Paolo Bonzini posted 10 patches 5 months, 1 week ago
Maintainers: Paolo Bonzini <pbonzini@redhat.com>, Richard Henderson <richard.henderson@linaro.org>, Eduardo Habkost <eduardo@habkost.net>
[PATCH 03/10] target/i386: convert bit test instructions to new decoder
Posted by Paolo Bonzini 5 months, 1 week ago
Signed-off-by: Paolo Bonzini <pbonzini@redhat.com>
---
 target/i386/tcg/decode-new.h     |   3 +
 target/i386/tcg/translate.c      | 147 +-----------------------------
 target/i386/tcg/decode-new.c.inc |  40 ++++++---
 target/i386/tcg/emit.c.inc       | 149 ++++++++++++++++++++++++++++++-
 4 files changed, 181 insertions(+), 158 deletions(-)

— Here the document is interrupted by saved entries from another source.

section
variable {s : State} {k n : Nat} {l : Launch} {c : Crew} (hs : s.fatal = none) (hl : s.launch? k = some l) (hmode : l.pkt.mode = 1)
  (hhead : (s.uncommitted k).head? = some n) (hc : s.crew? n = some c) (hstat : c.stat = .retired) (hpre : s.preCrews.contains n = false)
  (hready : c.effects.all s.effReady = true)
include hs hl hmode hhead hc hstat hpre hready

theorem exec_crewCommit_begun (happ : c.applied ≠ none) : exec (.crewCommit k) s = .next (s.commitCrew k n c) := by
  show execCrewCommit k s = _
  refine (alive_none hs).trans ?_
  have hpre : n ∉ s.preCrews := by simpa using hpre
  simp [hl, hhead, hc, hmode, hstat, hpre, hready, Option.isSome_iff_ne_none.mpr happ]

theorem exec_crewCommit_good (happ : c.applied = none) (hasked : s.askVersions k (numbered c.effects) = s)
    (hgood : s.checkVersions k (numbered c.effects) = .good) :
    exec (.crewCommit k) s = .next (((s.endChecks k).readEffects n (fun _ => true)).commitCrew k n
      ((((s.endChecks k).readEffects n (fun _ => true)).crew? n).getD c)) := by
  show execCrewCommit k s = _
  refine (alive_none hs).trans ?_
  have hpre : n ∉ s.preCrews := by simpa using hpre
  simp [hl, hhead, hc, hmode, hstat, hpre, hready, happ, hasked, hgood]
end

theorem State.endChecks_poolsWhole (s : State) (k : Nat) : (s.endChecks k).poolsWhole = s.poolsWhole := by
  unfold State.endChecks State.modLaunch
  split <;> rfl

end Sys2Proof.Machine
end

section
/-! PROOFS. Retirement (R84, R92, R163): what moves to the effect log, and what the log writes (R77). -/
namespace Sys2Proof.Machine

/- Entries of a table -/

theorem Tab.isSome_get?_of_mem {α : Type} {m : Tab α} {k : Nat} {x : α} (h : (k, x) ∈ m) : ∃ y, Tab.get? m k = some y := by
  induction m with
  | nil => cases h
  | cons z r ih =>
    obtain ⟨j, w⟩ := z
    unfold Tab.get?
    split
    · exact ⟨w, rfl⟩
    · next hne =>
      rcases List.mem_cons.mp h with h | h
      · exact absurd (Prod.ext_iff.mp h).1 hne
      · exact ih h

theorem Tab.mem_of_get? {α : Type} {m : Tab α} {k : Nat} {x : α} (h : Tab.get? m k = some x) : (k, x) ∈ m := by
  induction m with
  | nil => cases h
  | cons z r ih =>
    obtain ⟨j, w⟩ := z
    unfold Tab.get? at h
    split at h
    · next heq => simp_all
    · exact List.mem_cons_of_mem _ (ih h)

theorem Tab.mem_set {α : Type} {m : Tab α} {a : Nat} {v : α} {x : Nat × α} (h : x ∈ Tab.set m a v) : x = (a, v) ∨ x ∈ m := by
  induction m with
  | nil => exact .inl (by simpa [Tab.set] using h)
  | cons z r ih =>
    obtain ⟨j, w⟩ := z
    unfold Tab.set at h
    split at h
    · simpa using h
    · split at h
      · rcases List.mem_cons.mp h with h | h <;> simp [h]
      · rcases List.mem_cons.mp h with h | h
        · simp [h]
        · rcases ih h with h | h <;> simp [h]

theorem core_failedBanks {s : State} (h : s.poolsWhole = true) (c : Nat) : (s.core c).failedBanks = [] := by
  unfold State.core
  cases hc : Tab.get? s.cores c
  case none => rfl
  case some x => simpa using List.all_eq_true.mp h _ (Tab.mem_of_get? hc)

theorem modCore_poolsWhole {s : State} {c : Nat} {f : Core → Core} (h : s.poolsWhole = true) (hf : ∀ x, (f x).failedBanks = x.failedBanks) :
    (s.modCore c f).poolsWhole = true := by
  refine List.all_eq_true.mpr fun x hx => ?_
  rcases Tab.mem_set hx with rfl | hx
  · simp [hf, core_failedBanks h]
  · exact List.all_eq_true.mp h x hx

/- The rows of an effect buffer (R107) -/

/-- Nothing of gangs or of this crew has changed but its effects, each of which has the size that it had. -/
def OnlyEffects (k : Nat) (s t : State) : Prop :=
  t.gangs = s.gangs ∧ ∀ c, s.crew? k = some c → ∃ f, t.crew? k = some { c with effects := f } ∧ f.map (·.size) = c.effects.map (·.size)

theorem OnlyEffects.of_same {k : Nat} {s t : State} (hg : t.gangs = s.gangs) (hc : t.crews = s.crews) : OnlyEffects k s t :=
  ⟨hg, fun c h => ⟨c.effects, by rw [← h]; exact congrArg (Tab.get? · k) hc, rfl⟩⟩

theorem OnlyEffects.trans {k : Nat} {s t u : State} (h : OnlyEffects k s t) (h' : OnlyEffects k t u) : OnlyEffects k s u := by
  refine ⟨h'.1.trans h.1, fun c hc => ?_⟩
  obtain ⟨f, hf, hsize⟩ := h.2 c hc
  obtain ⟨f', hf', hsize'⟩ := h'.2 _ hf
  exact ⟨f', hf', hsize'.trans hsize⟩

theorem Eff.spoil_size (e : Eff) (x : Option Word) : (e.spoil x).size = e.size := by unfold Eff.spoil; split <;> rfl

theorem spoilEffects_size (ix o : Nat) (x : Option Word) (l : List Eff) : (spoilEffects ix x o l).map (·.size) = l.map (·.size) := by
  induction l generalizing o with
  | nil => rfl
  | cons e r ih =>
    rw [spoilEffects, List.map_cons, List.map_cons, ih]
    split <;> simp [Eff.spoil_size]

theorem spoilHeld_effect (s : State) (core k ix : Nat) (f : Nat → Option Word) : OnlyEffects k s (s.spoilHeld core (.effect k ix) f) := by
  refine ⟨?_, fun c hc => ⟨spoilEffects ix (f 0) 0 c.effects, ?_, spoilEffects_size ..⟩⟩
  · unfold State.spoilHeld State.modCrew
    dsimp only
    split <;> rfl
  · exact (congrArg (State.crew? · k) (State.modCrew_some _ hc)).trans (State.crew_putCrew ..)

theorem rowsCorrected_onlyEffects (s : State) (core bank n k : Nat) : OnlyEffects k s (s.rowsCorrected core bank n) :=
  .of_same (by simp [State.rowsCorrected]) (by simp [State.rowsCorrected])

theorem rowLost_onlyEffects (s : State) (core k : Nat) (many : Bool) : OnlyEffects k s (s.rowLost core many).1 := by
  unfold State.rowLost
  dsimp only
  split
  · exact .of_same (by simp [State.rowsCorrected]) (by simp [State.rowsCorrected])
  · exact .of_same (by simp) (by simp)

theorem readHeld_effect (s : State) (core k ix : Nat) : OnlyEffects k s (s.readHeld core [.effect k ix]) := by
  unfold State.readHeld
  split
  · exact .of_same rfl rfl
  · exact rowsCorrected_onlyEffects ..
  · exact (rowLost_onlyEffects ..).trans (spoilHeld_effect _ core ..)

theorem readRows_effects {k : Nat} {l : List RowHolds} (h : ∀ x ∈ l, ∃ ix, x = .effect k ix) (s : State) (core : Nat) :
    OnlyEffects k s (s.readRows core l) := by
  induction l generalizing s with
  | nil => exact .of_same rfl rfl
  | cons x r ih =>
    simp only [List.forall_mem_cons] at h
    obtain ⟨⟨ix, rfl⟩, hr⟩ := h
    exact (readHeld_effect ..).trans (ih hr _)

diff --git a/target/i386/tcg/decode-new.h b/target/i386/tcg/decode-new.h
index f9bf9a60411..e4cdf5e3c4f 100644
--- a/target/i386/tcg/decode-new.h
+++ b/target/i386/tcg/decode-new.h
@@ -190,6 +190,9 @@ typedef enum X86InsnSpecial {
     /* Always locked if it has a memory operand (XCHG) */
     X86_SPECIAL_Locked,
 
+    /* Like HasLock, but also operand 2 provides bit displacement into memory.  */
+    X86_SPECIAL_BitTest,
+
     /* Do not load effective address in s->A0 */
     X86_SPECIAL_NoLoadEA,
 
diff --git a/target/i386/tcg/translate.c b/target/i386/tcg/translate.c
index 934c514e64f..257110ac703 100644
--- a/target/i386/tcg/translate.c
+++ b/target/i386/tcg/translate.c
@@ -708,11 +708,6 @@ static TCGv gen_ext_tl(TCGv dst, TCGv src, MemOp size, bool sign)
     return dst;
 }
 
-static void gen_exts(MemOp ot, TCGv reg)
-{
-    gen_ext_tl(reg, reg, ot, true);
-}
-
 static void gen_op_j_ecx(DisasContext *s, TCGCond cond, TCGLabel *label1)
 {
     TCGv tmp = gen_ext_tl(NULL, cpu_regs[R_ECX], s->aflag, false);
@@ -2985,7 +2980,7 @@ static void disas_insn_old(DisasContext *s, CPUState *cpu, int b)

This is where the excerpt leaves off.